- _Task prompt_:
Search the records below for the word "resident", then return every line where it appears.

Stored items

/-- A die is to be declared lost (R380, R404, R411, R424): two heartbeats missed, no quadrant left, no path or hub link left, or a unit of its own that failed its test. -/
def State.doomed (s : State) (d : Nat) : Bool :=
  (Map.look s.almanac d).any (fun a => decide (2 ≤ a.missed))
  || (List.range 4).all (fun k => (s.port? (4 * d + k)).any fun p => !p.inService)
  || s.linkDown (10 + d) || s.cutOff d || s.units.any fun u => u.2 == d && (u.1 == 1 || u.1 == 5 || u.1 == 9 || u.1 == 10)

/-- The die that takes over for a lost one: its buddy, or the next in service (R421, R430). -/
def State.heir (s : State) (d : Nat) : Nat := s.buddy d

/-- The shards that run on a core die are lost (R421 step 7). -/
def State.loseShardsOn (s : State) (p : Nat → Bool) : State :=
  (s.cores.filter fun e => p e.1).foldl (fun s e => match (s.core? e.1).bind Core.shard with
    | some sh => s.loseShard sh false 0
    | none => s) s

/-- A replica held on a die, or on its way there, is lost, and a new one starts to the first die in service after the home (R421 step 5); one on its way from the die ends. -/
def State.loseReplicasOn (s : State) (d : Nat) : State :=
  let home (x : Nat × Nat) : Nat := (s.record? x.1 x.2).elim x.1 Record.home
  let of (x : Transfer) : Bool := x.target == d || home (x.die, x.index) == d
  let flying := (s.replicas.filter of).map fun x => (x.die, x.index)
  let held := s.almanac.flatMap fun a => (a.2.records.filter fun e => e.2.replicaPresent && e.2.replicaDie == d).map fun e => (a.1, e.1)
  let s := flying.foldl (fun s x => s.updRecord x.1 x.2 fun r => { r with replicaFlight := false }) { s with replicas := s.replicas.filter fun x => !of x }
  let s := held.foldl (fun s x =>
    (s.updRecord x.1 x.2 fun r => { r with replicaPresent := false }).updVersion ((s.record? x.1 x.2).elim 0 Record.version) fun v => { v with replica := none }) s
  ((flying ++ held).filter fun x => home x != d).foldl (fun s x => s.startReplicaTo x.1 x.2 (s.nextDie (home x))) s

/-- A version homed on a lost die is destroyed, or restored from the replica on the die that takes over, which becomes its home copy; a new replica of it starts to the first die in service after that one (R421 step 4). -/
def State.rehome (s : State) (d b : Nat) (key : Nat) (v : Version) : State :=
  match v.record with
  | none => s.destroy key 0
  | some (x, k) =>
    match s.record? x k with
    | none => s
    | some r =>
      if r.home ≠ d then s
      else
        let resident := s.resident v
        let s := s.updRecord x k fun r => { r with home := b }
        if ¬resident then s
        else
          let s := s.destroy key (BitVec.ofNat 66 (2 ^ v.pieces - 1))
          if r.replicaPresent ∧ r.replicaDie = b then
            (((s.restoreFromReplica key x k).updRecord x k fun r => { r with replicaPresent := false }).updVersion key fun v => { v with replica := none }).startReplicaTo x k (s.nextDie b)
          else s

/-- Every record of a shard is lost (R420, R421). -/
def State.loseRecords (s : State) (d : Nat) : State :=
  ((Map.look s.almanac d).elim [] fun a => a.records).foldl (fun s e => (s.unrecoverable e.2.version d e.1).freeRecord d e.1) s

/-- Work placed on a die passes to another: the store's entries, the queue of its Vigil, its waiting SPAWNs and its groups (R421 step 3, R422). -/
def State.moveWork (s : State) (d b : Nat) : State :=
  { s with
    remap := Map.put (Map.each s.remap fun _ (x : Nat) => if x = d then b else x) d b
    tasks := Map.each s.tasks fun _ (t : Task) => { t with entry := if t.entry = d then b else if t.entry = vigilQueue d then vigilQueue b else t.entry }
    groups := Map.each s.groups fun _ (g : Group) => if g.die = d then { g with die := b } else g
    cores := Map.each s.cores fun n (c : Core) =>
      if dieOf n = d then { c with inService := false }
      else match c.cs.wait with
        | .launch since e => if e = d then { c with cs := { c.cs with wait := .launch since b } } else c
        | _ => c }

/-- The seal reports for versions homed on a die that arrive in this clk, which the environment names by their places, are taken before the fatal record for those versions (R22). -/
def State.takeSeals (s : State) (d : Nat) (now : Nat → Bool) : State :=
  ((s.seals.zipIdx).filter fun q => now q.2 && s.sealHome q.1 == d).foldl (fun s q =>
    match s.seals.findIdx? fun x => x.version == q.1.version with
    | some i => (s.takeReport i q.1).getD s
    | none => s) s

- _Solution for this task_:
        let resident := s.resident v
        if ¬resident then s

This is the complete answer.